### [Required action]
Go through the records below and report each line with "used" in it.

======== Supplied data

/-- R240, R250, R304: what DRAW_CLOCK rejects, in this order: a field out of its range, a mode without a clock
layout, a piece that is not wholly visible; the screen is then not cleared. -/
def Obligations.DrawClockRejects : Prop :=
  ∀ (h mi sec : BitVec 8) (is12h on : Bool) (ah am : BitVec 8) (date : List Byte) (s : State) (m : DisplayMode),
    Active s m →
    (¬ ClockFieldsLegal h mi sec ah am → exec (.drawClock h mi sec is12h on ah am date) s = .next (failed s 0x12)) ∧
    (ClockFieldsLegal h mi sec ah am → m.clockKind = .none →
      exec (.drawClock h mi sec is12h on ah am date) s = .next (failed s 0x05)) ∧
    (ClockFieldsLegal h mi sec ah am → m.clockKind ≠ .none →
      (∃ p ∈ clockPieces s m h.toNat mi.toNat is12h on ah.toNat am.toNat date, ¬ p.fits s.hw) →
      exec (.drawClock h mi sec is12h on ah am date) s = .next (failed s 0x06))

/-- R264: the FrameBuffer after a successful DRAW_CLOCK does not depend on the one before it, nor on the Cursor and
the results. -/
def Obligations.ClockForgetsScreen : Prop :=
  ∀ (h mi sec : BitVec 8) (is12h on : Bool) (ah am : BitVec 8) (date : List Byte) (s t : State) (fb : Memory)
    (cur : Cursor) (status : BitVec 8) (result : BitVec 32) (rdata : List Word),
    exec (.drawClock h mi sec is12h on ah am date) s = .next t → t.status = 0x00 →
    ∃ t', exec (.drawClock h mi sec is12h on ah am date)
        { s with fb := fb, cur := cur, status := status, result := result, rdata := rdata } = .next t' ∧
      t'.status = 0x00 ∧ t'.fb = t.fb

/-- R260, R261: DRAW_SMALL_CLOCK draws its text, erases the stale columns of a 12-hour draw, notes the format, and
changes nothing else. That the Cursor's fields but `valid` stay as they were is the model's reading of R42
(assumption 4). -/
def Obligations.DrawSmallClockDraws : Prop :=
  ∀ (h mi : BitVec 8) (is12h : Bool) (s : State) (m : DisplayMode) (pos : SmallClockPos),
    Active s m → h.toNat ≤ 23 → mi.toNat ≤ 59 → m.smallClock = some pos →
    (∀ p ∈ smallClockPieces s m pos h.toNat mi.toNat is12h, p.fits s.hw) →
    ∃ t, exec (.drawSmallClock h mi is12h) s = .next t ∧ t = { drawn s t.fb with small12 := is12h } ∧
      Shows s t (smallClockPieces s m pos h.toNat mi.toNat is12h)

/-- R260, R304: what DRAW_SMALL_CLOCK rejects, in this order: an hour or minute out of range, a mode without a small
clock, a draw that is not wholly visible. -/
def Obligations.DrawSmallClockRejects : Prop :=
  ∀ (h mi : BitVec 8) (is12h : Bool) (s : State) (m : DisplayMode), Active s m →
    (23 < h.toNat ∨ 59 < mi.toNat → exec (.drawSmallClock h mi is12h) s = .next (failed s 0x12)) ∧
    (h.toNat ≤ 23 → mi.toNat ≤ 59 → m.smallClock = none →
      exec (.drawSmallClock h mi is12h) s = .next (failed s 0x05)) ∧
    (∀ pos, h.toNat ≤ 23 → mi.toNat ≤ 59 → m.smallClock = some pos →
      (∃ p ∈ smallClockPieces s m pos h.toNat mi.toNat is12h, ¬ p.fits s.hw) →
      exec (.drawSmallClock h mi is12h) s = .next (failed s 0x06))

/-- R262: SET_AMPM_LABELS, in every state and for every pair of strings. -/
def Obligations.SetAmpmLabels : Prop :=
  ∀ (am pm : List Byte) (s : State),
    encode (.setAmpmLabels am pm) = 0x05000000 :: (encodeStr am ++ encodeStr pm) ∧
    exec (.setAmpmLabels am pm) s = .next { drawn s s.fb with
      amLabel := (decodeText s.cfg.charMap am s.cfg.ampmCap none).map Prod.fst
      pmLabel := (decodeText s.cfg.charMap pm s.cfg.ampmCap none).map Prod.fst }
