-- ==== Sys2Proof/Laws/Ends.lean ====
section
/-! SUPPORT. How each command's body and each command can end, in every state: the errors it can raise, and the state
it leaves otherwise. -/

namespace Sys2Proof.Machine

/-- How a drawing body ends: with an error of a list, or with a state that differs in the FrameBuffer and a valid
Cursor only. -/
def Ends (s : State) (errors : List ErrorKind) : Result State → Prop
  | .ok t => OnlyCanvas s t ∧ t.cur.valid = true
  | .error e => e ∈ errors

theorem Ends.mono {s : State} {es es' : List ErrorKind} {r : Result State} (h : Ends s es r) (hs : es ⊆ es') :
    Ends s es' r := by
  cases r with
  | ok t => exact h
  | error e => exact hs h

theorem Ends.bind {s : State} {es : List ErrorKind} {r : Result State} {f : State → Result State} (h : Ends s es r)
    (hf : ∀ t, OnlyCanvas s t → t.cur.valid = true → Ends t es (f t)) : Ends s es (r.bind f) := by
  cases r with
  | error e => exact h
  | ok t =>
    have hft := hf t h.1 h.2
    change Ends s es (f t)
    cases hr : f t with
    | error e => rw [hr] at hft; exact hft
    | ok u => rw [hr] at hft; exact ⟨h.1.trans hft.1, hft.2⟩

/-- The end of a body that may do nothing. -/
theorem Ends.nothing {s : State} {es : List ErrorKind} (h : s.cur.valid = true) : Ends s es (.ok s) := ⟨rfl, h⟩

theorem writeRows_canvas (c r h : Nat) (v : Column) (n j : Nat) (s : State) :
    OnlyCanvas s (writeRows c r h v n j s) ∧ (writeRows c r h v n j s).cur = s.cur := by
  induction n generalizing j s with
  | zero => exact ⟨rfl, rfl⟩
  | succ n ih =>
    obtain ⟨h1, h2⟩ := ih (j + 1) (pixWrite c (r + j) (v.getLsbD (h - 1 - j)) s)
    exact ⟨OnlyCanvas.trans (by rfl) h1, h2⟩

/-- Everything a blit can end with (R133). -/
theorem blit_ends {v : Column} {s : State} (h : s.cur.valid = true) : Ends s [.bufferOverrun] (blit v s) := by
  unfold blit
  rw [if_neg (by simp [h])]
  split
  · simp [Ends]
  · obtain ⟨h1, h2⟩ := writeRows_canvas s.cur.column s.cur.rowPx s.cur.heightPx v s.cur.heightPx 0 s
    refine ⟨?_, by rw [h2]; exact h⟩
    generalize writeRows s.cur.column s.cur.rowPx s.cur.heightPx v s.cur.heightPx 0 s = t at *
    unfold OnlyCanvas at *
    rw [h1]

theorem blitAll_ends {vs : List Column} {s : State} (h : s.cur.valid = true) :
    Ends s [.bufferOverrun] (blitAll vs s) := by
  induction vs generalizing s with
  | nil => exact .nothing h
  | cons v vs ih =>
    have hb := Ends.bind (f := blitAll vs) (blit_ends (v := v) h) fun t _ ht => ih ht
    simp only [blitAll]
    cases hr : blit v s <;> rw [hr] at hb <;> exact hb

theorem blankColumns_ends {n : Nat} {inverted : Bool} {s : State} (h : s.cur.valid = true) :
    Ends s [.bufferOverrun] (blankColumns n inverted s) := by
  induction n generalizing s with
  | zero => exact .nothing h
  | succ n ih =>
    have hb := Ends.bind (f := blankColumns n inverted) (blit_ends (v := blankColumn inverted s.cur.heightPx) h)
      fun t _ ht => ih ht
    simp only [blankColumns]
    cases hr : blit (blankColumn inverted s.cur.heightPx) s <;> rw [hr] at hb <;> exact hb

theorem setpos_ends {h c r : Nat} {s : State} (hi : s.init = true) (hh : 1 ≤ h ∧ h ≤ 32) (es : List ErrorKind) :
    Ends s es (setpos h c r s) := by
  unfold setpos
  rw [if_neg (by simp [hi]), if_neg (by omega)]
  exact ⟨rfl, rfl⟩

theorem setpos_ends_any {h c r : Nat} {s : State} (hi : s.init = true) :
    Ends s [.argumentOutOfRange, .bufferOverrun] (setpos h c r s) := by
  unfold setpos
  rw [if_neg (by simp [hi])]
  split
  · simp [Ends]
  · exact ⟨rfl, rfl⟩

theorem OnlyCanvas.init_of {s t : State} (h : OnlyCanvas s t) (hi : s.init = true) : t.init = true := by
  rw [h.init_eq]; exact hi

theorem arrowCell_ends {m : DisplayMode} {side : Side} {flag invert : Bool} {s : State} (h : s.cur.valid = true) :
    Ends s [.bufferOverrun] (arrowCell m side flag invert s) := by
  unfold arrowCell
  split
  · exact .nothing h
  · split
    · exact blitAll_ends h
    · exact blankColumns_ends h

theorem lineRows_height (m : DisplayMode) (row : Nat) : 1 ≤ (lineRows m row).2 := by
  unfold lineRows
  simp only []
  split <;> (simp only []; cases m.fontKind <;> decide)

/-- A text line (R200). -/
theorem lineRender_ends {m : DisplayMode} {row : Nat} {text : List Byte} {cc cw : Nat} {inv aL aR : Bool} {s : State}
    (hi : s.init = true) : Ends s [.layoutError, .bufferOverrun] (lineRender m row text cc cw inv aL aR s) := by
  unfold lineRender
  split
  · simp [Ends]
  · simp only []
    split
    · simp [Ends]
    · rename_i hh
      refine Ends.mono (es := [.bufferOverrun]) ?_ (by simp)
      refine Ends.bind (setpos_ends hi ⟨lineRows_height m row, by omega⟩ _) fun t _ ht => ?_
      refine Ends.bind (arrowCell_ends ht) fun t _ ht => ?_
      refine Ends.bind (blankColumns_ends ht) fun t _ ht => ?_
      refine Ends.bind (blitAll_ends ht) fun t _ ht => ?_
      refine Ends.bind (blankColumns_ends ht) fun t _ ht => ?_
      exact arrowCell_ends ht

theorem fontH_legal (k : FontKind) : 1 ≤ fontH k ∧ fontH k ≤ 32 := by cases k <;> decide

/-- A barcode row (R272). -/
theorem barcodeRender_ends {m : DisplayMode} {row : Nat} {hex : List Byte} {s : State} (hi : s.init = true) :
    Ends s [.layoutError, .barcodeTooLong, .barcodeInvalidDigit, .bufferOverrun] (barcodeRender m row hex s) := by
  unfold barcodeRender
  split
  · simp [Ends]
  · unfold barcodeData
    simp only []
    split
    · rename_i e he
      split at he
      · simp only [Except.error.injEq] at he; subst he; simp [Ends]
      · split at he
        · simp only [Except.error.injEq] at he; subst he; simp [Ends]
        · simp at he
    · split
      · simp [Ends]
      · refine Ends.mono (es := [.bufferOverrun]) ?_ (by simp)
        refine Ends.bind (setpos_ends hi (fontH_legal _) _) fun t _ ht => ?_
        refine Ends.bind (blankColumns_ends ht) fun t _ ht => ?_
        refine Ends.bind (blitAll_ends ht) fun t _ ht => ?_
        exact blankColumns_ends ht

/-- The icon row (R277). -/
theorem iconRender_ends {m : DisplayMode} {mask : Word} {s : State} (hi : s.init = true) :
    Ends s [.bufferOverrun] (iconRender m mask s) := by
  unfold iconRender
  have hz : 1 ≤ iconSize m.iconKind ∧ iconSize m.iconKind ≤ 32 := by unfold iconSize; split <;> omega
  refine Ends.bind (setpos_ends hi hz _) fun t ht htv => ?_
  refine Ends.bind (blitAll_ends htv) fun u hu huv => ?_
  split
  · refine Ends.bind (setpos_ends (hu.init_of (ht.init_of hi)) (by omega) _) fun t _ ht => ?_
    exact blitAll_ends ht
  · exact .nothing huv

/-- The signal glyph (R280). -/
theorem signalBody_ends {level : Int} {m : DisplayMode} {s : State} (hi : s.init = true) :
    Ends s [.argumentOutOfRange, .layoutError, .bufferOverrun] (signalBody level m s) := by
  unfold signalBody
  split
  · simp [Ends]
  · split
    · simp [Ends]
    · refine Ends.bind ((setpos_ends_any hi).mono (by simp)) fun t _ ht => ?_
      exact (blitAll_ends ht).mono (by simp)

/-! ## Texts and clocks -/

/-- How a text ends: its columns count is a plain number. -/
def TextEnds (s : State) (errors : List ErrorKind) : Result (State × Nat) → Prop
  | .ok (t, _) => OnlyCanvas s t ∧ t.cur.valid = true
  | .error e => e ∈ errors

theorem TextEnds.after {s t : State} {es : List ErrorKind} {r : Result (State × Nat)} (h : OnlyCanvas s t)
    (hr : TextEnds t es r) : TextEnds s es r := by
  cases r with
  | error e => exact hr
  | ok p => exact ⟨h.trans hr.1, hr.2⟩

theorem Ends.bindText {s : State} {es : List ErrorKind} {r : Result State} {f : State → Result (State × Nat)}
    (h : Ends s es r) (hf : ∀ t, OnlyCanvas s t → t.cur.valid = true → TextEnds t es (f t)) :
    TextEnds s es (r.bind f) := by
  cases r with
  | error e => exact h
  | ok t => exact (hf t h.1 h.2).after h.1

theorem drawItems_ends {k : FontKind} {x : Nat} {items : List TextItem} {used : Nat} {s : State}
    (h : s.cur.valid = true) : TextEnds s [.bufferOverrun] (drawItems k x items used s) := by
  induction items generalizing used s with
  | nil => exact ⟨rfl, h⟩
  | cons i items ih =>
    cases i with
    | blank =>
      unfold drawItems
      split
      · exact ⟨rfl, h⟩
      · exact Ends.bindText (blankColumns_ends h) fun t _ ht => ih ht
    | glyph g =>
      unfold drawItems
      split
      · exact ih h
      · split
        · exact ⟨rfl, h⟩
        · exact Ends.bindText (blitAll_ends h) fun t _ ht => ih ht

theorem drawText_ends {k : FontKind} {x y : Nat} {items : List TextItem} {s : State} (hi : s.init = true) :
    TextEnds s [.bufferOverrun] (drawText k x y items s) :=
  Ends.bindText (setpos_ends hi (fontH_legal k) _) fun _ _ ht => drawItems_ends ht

================

### [Answer for the task]
theorem drawItems_ends {k : FontKind} {x : Nat} {items : List TextItem} {used : Nat} {s : State}
    (h : s.cur.valid = true) : TextEnds s [.bufferOverrun] (drawItems k x items used s) := by
  induction items generalizing used s with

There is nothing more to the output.